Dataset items
@[simp] theorem modUnit_port (d : Disp) (f : SessionUnit → SessionUnit) : (s.modUnit d f).port = s.port := rfl
@[simp] theorem modUnit_inv (d : Disp) (f : SessionUnit → SessionUnit) : (s.modUnit d f).inv = s.inv := rfl
@[simp] theorem modUnit_unit (d : Disp) (f : SessionUnit → SessionUnit) : (s.modUnit d f).unit = s.unit.set d (f (s.unit.get d)) := rfl
@[simp] theorem modUnit_settleTime (d : Disp) (f : SessionUnit → SessionUnit) : (s.modUnit d f).settleTime = s.settleTime := rfl
@[simp] theorem modUnit_ramp (d : Disp) (f : SessionUnit → SessionUnit) : (s.modUnit d f).ramp = s.ramp := rfl
@[simp] theorem modUnit_cold (d : Disp) (f : SessionUnit → SessionUnit) : (s.modUnit d f).cold = s.cold := rfl
@[simp] theorem modUnit_lane (d : Disp) (f : SessionUnit → SessionUnit) : (s.modUnit d f).lane = s.lane := rfl
@[simp] theorem modUnit_meter (d : Disp) (f : SessionUnit → SessionUnit) : (s.modUnit d f).meter = s.meter := rfl
@[simp] theorem modUnit_auth (d : Disp) (f : SessionUnit → SessionUnit) : (s.modUnit d f).auth = s.auth := rfl
@[simp] theorem modUnit_log (d : Disp) (f : SessionUnit → SessionUnit) : (s.modUnit d f).log = s.log := rfl
@[simp] theorem modUnit_fault (d : Disp) (f : SessionUnit → SessionUnit) : (s.modUnit d f).fault = s.fault := rfl
@[simp] theorem modUnit_powered (d : Disp) (f : SessionUnit → SessionUnit) : (s.modUnit d f).powered = s.powered := rfl
@[simp] theorem modUnit_freeCount (d : Disp) (f : SessionUnit → SessionUnit) : (s.modUnit d f).freeCount = s.freeCount := rfl
@[simp] theorem modUnit_pending (d : Disp) (f : SessionUnit → SessionUnit) : (s.modUnit d f).pending = s.pending := rfl

@[simp] theorem modSess_port (d : Disp) (f : Session → Session) : (s.modSess d f).port = s.port := rfl
@[simp] theorem modSess_inv (d : Disp) (f : Session → Session) : (s.modSess d f).inv = s.inv := rfl
@[simp] theorem modSess_settleTime (d : Disp) (f : Session → Session) : (s.modSess d f).settleTime = s.settleTime := rfl
@[simp] theorem modSess_ramp (d : Disp) (f : Session → Session) : (s.modSess d f).ramp = s.ramp := rfl
@[simp] theorem modSess_cold (d : Disp) (f : Session → Session) : (s.modSess d f).cold = s.cold := rfl
@[simp] theorem modSess_lane (d : Disp) (f : Session → Session) : (s.modSess d f).lane = s.lane := rfl
@[simp] theorem modSess_meter (d : Disp) (f : Session → Session) : (s.modSess d f).meter = s.meter := rfl
@[simp] theorem modSess_auth (d : Disp) (f : Session → Session) : (s.modSess d f).auth = s.auth := rfl
@[simp] theorem modSess_log (d : Disp) (f : Session → Session) : (s.modSess d f).log = s.log := rfl
@[simp] theorem modSess_fault (d : Disp) (f : Session → Session) : (s.modSess d f).fault = s.fault := rfl
@[simp] theorem modSess_powered (d : Disp) (f : Session → Session) : (s.modSess d f).powered = s.powered := rfl
@[simp] theorem modSess_freeCount (d : Disp) (f : Session → Session) : (s.modSess d f).freeCount = s.freeCount := rfl
@[simp] theorem modSess_pending (d : Disp) (f : Session → Session) : (s.modSess d f).pending = s.pending := rfl
@[simp] theorem modSess_unit (d : Disp) (f : Session → Session) :
    (s.modSess d f).unit = s.unit.set d { s.unit.get d with sess := f (s.sess d) } := rfl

__Work to complete__. Lines after the one containing "(s.modUnit d f).ramp = s.ramp := rfl" are not part of the task. Output the entries exactly from their first line through that one.

__Your solution__.
@[simp] theorem modUnit_port (d : Disp) (f : SessionUnit → SessionUnit) : (s.modUnit d f).port = s.port := rfl
@[simp] theorem modUnit_inv (d : Disp) (f : SessionUnit → SessionUnit) : (s.modUnit d f).inv = s.inv := rfl
@[simp] theorem modUnit_unit (d : Disp) (f : SessionUnit → SessionUnit) : (s.modUnit d f).unit = s.unit.set d (f (s.unit.get d)) := rfl
@[simp] theorem modUnit_settleTime (d : Disp) (f : SessionUnit → SessionUnit) : (s.modUnit d f).settleTime = s.settleTime := rfl
@[simp] theorem modUnit_ramp (d : Disp) (f : SessionUnit → SessionUnit) : (s.modUnit d f).ramp = s.ramp := rfl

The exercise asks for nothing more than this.